For those who want to clone or fork the project and do local development, it's recommended to use the --recursive flag, which will recursively download the examples and packages. Be warned! We're trying to keep things compressed and optimized, but the project still weighs in at over 330MB at this point! When decompressed and project databases rehydrated, the project can swell to over a gigabyte in size.

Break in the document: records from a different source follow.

-- ==== Sys2Proof/Tests/Slice0.lean ====
section
/-! SUPPORT. Tests of the model, and a witness for each obligation that has hypotheses. Words and results come from the encodings of
spec/30_encoding.md and the vectors V<n> of spec/95_test_vectors.md, not from the model. -/

namespace Sys2Proof.Tests

-- One theorem at a time: side by side, the kernel evaluations take more threads than the memory limit allows.
set_option Elab.async false

open Sys2Proof.Machine

/-! Well-formedness: an ill-formed term for each check of R130 -/

theorem test_wellFormed_pad :
    [Instr.shl 0x2804, .shr 0x2000, .shdl 0x8000, .shdr 0x4000].all (fun i => !wellFormed i) = true := by decide +kernel

theorem test_wellFormed_width :
    [Instr.shl 0x0844, .shr 0x0844, .shdl 0x0FC0, .shdr 0x1844].all (fun i => !wellFormed i) = true := by decide +kernel

theorem test_wellFormed_shift :
    [Instr.shl 0x0821, .shr 0x0021, .shdl 0x183F, .shdr 0x0021].all (fun i => !wellFormed i) = true := by decide +kernel

/-- The largest width and shift are in range; FSDB takes any literal (R136). -/
theorem test_wellFormed_in_range :
    [Instr.shl 0x1820, .shr 0x0820, .shdl 0, .shdr 0x1000, .fsdb 0xFFFF].all wellFormed = true := by decide +kernel

/-- A term the decoder would refuse is refused by `exec` too. -/
theorem test_exec_refuses_ill_formed : exec (.shl 0x2804) State.reset = .refused .fieldDescriptor := rfl

/-! Decoding: words written out from the encodings -/

/-- Whether each byte sequence decodes, whole, to the instruction beside it. -/
def decodes (l : List (List Byte × Instr)) : Bool := l.all fun p => decide (decode p.1 = .ok (p.2, []))

theorem test_decode_addition : decodes [
    ([0x10, 0x00], .addb 0x00), ([0x11, 0xFF, 0xF0], .adddb 0xFFF0), ([0x12, 0x12, 0x34, 0x56, 0x78], .addqb 0x12345678),
    ([0x13], .add), ([0x14, 0x01, 0x20], .radd ⟨.locals, .reg 0, .reg 1, .reg 2⟩),
    ([0x15, 0x03], .qadd ⟨.topToTop, .locals, .reg 3⟩), ([0x16, 0xEE, 0xDD], .ruadd ⟨.locals, .second, .topPop, .second⟩),
    ([0x17, 0xEF, 0xEE], .rvadd ⟨.locals, .topPop, .secondPop, .push⟩)] = true := by decide +kernel

theorem test_decode_subtraction : decodes [
    ([0x18, 0xFF], .subb 0xFF), ([0x19, 0x80, 0x01], .subdb 0x8001), ([0x1A, 0x80, 0x00, 0x00, 0x01], .subqb 0x80000001),
    ([0x1B], .sub), ([0x1C, 0xE1, 0x30], .rsub ⟨.locals, .const 0, .const 1, .const 3⟩),
    ([0x1D, 0x6C], .qsub ⟨.topToPush, .locals, .top⟩), ([0x1E, 0x11, 0x20], .rusub ⟨.aux, .reg 0, .reg 1, .reg 2⟩),
    ([0x1F, 0xED, 0xCC], .rvsub ⟨.locals, .top, .second, .top⟩)] = true := by decide +kernel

git clone --recursive http://github.com/clinical-meteor/clinical-meteor 

# you can also update to the latest versions of the submodules 
cd clinical-meteor
git submodule update --recursive --remote --merge

# if you're submitting patchs and pull-requests 
git add . && git commit -m 'Update submodules to latest revisions message'

History

This repostiory was originally entitled the 'Meteor Cookbook', and was focused on recipes for making Meteor.js apps HIPAA compliant, FDA precertification ready, and interoperable via HL7 interfaces. Add HL7 data schemas became a much larger project than anticipated, which lead to the creation of a fork/release track (clinical-meteor) and this project was renamed as a Software Development Kit. We are finishing up a major refactor, which has renamed the base boilerplate form 'meteor-on-fhir' to 'node-on-fhir', and migrating to a more NPM centric package management system. We're taking this moment to move back to the original naming convention of 'cookbook', with a focus on Node.js as the tech stack; and Meteor.js as our build pipeline.


Contributing

Pull requests with typo corrections and copyediting are nearly always accepted. Feature requests for individual packages should be logged in their respective repositories. Discussion regarding the larger overall project should be logged here. Please see the Governance documentation for more details on project governance.